◆ Action item: Starting at the line that holds "State) (a : Addr)" and stopping at the line that holds "memRead_afterStore_of_update hu s a hstat fun v", restate the records below word for word, with both of those lines included.

◆ Material for this exercise:
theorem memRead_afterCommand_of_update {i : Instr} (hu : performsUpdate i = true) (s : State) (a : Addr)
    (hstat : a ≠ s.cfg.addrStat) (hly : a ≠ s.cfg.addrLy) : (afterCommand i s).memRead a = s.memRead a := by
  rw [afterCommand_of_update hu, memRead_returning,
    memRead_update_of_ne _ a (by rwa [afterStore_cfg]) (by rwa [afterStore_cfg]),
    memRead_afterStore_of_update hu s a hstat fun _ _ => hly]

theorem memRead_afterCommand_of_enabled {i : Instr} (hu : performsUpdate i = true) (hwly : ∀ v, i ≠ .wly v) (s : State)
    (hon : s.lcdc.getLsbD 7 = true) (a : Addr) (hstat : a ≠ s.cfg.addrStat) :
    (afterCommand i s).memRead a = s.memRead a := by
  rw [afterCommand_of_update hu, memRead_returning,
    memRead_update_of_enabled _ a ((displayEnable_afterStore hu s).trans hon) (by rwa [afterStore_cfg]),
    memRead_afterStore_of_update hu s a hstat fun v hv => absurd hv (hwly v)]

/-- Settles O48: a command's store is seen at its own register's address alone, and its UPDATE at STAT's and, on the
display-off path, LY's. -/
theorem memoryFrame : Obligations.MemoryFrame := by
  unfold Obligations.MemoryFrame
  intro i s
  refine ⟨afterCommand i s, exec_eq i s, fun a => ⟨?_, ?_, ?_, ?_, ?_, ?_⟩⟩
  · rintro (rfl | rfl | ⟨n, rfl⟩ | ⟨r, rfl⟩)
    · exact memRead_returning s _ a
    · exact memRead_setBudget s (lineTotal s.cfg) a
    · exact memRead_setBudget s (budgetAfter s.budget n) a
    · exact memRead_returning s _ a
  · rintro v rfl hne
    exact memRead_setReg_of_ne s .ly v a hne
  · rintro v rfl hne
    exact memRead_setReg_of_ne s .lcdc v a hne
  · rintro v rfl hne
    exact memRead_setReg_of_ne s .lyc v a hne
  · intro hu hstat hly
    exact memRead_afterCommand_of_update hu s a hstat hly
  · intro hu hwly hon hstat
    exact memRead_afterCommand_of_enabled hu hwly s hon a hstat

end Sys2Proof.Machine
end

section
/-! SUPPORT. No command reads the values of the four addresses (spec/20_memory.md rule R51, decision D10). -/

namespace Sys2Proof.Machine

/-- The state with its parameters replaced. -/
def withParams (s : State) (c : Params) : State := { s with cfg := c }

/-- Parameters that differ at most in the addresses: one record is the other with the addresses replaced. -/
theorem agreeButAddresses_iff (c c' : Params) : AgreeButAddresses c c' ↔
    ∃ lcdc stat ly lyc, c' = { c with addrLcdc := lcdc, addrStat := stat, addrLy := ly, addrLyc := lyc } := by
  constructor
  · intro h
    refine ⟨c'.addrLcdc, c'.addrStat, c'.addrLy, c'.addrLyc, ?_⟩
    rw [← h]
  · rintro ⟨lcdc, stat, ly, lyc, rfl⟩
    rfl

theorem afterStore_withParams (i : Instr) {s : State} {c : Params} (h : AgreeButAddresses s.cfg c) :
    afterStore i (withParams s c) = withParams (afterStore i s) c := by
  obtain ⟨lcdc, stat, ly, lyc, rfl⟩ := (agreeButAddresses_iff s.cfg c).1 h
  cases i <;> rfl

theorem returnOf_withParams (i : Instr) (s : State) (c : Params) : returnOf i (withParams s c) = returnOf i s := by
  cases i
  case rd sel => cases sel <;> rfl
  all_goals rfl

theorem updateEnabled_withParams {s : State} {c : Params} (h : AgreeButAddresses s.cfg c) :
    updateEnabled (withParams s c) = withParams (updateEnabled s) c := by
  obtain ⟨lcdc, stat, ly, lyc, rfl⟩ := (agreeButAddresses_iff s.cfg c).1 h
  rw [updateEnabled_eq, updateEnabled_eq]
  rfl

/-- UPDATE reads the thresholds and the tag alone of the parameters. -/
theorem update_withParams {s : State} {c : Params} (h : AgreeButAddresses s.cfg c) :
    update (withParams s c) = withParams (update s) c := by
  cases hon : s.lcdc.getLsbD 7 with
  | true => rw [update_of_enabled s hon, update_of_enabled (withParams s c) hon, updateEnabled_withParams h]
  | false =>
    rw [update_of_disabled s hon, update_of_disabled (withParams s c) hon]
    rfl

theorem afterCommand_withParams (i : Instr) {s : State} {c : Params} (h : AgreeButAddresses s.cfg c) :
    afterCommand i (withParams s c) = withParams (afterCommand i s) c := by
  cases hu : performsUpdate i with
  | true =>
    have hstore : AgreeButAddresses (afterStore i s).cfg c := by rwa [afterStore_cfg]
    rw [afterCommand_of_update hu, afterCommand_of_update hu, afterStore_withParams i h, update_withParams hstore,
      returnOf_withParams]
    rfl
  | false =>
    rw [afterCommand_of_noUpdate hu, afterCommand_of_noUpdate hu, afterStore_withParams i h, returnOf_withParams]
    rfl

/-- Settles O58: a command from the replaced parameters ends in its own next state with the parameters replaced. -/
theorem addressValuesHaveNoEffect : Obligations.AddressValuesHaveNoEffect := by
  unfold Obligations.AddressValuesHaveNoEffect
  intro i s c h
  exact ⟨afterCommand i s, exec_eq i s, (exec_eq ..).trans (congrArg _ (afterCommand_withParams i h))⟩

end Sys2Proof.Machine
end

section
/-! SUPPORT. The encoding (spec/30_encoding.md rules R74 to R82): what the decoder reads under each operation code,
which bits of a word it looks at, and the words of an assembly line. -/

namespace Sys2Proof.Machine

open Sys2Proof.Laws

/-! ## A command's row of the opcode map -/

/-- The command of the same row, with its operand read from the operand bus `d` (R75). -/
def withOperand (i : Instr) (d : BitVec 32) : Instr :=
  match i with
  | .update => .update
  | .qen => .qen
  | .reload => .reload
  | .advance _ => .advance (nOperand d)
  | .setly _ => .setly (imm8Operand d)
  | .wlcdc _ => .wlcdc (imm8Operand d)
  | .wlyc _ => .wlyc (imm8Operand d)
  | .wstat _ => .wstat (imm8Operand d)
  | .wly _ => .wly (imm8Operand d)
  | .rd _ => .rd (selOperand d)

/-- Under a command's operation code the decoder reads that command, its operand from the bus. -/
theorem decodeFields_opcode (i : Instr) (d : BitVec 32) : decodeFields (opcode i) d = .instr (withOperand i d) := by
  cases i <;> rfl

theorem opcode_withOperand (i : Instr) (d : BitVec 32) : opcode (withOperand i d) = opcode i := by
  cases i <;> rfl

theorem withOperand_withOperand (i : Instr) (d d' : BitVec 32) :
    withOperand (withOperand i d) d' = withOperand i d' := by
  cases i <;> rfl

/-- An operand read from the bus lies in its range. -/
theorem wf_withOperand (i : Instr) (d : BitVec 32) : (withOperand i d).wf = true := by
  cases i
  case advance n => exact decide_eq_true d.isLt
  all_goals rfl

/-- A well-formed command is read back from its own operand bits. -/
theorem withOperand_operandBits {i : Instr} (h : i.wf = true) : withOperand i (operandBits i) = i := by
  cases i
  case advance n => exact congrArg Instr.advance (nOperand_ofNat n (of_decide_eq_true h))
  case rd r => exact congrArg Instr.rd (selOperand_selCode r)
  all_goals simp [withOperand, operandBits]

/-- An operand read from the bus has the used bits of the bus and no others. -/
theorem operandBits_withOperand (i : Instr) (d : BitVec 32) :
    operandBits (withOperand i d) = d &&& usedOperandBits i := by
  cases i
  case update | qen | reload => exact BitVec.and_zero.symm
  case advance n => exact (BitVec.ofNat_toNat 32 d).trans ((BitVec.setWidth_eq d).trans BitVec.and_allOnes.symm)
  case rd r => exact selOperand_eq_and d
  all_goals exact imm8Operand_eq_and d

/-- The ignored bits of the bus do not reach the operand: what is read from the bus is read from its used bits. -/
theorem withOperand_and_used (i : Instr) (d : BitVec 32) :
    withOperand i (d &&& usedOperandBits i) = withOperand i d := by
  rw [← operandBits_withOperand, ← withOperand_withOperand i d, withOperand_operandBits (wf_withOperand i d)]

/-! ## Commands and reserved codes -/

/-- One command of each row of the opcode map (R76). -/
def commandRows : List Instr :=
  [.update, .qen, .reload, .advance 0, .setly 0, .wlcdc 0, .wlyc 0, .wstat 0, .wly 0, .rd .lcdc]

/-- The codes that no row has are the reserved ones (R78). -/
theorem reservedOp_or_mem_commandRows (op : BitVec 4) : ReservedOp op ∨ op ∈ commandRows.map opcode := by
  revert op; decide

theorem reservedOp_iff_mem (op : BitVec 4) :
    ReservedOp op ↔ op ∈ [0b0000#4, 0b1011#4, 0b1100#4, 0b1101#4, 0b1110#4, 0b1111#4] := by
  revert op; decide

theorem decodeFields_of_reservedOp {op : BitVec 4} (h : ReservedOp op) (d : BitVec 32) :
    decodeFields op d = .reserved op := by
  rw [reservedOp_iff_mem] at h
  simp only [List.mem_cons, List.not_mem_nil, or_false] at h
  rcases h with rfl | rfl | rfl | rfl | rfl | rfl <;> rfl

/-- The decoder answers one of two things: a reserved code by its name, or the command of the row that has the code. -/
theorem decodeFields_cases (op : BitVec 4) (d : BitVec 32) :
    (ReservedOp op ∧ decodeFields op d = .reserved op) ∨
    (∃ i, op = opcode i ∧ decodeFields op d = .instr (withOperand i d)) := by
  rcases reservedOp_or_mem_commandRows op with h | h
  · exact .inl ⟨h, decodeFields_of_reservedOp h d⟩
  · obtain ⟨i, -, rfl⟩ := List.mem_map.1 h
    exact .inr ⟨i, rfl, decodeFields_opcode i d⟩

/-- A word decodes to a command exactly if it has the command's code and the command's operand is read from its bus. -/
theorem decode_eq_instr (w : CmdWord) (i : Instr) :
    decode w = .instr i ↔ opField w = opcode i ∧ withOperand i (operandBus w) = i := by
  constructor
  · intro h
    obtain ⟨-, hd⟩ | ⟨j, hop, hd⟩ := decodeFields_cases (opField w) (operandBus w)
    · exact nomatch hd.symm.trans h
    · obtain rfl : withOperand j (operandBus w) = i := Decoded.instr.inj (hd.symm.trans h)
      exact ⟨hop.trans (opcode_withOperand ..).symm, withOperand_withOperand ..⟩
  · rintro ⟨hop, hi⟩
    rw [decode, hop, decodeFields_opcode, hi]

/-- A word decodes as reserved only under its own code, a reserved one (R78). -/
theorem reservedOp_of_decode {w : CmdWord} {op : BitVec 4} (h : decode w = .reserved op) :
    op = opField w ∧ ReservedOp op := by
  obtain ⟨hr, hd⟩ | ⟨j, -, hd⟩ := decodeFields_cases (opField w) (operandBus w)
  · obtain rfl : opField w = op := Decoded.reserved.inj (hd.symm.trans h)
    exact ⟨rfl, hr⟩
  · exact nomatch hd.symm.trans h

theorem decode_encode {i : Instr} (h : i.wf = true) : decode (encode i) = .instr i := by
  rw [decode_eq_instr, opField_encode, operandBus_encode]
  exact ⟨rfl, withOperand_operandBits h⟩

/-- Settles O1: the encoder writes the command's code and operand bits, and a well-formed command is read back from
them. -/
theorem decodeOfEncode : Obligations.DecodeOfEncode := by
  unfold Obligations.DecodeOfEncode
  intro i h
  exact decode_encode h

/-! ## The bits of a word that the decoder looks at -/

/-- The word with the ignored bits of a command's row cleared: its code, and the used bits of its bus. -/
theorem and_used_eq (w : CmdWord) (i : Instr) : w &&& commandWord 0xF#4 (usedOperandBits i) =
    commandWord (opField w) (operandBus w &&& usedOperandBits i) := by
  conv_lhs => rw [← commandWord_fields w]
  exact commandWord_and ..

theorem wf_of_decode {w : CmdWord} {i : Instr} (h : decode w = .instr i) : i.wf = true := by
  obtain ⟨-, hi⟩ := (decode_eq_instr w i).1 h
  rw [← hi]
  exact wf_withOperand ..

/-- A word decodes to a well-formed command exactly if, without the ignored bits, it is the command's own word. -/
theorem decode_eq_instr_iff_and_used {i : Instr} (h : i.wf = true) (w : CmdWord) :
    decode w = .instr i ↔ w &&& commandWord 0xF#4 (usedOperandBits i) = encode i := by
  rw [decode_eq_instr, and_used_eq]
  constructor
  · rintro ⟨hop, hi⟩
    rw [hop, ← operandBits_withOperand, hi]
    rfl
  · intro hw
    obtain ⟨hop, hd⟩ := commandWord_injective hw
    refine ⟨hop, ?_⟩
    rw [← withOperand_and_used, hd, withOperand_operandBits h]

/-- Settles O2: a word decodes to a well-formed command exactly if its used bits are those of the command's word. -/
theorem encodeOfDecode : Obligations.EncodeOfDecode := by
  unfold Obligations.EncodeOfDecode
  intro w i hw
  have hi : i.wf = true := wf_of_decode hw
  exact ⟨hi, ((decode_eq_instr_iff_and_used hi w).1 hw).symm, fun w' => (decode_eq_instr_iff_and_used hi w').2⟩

--

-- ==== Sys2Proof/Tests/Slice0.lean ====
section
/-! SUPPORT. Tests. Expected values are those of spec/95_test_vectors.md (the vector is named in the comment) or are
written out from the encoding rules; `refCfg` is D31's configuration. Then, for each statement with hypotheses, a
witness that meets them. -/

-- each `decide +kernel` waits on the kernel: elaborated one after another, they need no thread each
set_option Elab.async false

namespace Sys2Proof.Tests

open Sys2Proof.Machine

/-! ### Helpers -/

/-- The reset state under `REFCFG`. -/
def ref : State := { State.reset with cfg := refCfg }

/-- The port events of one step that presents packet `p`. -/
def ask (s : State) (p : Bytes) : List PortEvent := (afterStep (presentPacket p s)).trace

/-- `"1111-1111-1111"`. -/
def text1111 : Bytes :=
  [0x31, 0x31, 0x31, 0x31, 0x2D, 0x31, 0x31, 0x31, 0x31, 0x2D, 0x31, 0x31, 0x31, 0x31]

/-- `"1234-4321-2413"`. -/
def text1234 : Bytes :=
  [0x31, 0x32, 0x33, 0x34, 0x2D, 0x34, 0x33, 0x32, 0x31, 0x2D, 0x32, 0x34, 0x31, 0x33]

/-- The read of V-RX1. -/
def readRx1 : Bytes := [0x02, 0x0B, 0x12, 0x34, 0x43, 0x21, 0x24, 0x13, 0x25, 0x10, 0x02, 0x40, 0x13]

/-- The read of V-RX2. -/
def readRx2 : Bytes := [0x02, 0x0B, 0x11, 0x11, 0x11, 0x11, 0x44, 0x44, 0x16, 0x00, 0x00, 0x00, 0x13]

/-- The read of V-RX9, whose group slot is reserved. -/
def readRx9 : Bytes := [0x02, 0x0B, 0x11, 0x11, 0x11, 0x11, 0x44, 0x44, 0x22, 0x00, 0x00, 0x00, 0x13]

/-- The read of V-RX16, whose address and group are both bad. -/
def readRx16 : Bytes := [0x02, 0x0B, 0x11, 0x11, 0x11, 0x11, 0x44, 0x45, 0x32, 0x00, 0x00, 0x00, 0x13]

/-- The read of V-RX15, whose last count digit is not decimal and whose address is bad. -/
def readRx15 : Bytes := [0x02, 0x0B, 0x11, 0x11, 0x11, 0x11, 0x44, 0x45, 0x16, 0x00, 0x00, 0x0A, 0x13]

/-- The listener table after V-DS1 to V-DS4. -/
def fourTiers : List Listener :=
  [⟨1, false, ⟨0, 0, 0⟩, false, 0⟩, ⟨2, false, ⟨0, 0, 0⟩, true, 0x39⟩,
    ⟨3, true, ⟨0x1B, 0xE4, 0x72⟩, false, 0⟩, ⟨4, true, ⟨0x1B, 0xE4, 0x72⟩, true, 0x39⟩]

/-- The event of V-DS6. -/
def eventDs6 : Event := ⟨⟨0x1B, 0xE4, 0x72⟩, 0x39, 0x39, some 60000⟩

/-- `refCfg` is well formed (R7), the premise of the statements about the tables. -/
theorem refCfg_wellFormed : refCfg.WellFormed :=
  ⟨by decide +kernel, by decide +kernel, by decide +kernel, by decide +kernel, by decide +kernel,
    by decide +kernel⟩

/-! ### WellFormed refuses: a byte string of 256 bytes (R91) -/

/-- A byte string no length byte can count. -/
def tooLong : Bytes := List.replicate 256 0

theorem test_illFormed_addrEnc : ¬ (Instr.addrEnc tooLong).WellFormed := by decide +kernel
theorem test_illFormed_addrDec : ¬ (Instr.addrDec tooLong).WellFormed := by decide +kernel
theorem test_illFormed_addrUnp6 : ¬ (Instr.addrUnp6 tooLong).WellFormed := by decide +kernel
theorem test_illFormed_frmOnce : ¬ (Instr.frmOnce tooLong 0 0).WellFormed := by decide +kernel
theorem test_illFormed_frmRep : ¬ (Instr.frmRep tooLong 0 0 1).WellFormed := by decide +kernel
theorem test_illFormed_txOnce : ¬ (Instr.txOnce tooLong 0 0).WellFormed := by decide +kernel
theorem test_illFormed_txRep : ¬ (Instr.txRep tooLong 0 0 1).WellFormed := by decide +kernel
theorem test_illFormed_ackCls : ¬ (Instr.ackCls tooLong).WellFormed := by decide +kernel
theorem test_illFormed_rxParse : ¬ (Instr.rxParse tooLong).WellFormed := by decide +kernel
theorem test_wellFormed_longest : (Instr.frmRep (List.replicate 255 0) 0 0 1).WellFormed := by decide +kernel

==

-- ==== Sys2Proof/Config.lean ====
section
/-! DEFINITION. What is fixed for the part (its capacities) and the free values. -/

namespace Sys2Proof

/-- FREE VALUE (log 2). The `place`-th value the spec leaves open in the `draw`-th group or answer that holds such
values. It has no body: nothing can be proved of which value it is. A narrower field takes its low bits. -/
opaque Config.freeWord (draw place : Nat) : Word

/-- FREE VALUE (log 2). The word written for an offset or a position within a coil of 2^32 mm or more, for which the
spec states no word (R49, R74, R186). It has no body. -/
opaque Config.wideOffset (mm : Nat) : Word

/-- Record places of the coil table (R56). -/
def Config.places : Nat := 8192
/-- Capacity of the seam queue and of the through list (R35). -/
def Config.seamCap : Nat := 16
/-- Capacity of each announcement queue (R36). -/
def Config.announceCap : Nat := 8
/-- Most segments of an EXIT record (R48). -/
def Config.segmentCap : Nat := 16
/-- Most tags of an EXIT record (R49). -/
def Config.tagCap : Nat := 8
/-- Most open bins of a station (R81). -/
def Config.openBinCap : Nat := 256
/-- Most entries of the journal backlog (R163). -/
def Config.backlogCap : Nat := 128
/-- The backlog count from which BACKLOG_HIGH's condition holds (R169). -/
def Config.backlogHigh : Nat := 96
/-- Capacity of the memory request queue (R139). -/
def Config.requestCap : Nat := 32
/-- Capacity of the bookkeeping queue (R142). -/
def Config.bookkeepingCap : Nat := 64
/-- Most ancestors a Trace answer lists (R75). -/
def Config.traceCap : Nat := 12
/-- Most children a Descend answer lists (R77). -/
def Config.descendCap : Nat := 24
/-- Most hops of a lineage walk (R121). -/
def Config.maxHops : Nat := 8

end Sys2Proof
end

◆ Expected answer:
theorem memRead_afterCommand_of_update {i : Instr} (hu : performsUpdate i = true) (s : State) (a : Addr)
    (hstat : a ≠ s.cfg.addrStat) (hly : a ≠ s.cfg.addrLy) : (afterCommand i s).memRead a = s.memRead a := by
  rw [afterCommand_of_update hu, memRead_returning,
    memRead_update_of_ne _ a (by rwa [afterStore_cfg]) (by rwa [afterStore_cfg]),
    memRead_afterStore_of_update hu s a hstat fun _ _ => hly]

theorem memRead_afterCommand_of_enabled {i : Instr} (hu : performsUpdate i = true) (hwly : ∀ v, i ≠ .wly v) (s : State)
    (hon : s.lcdc.getLsbD 7 = true) (a : Addr) (hstat : a ≠ s.cfg.addrStat) :
    (afterCommand i s).memRead a = s.memRead a := by
  rw [afterCommand_of_update hu, memRead_returning,
    memRead_update_of_enabled _ a ((displayEnable_afterStore hu s).trans hon) (by rwa [afterStore_cfg]),
    memRead_afterStore_of_update hu s a hstat fun v hv => absurd hv (hwly v)]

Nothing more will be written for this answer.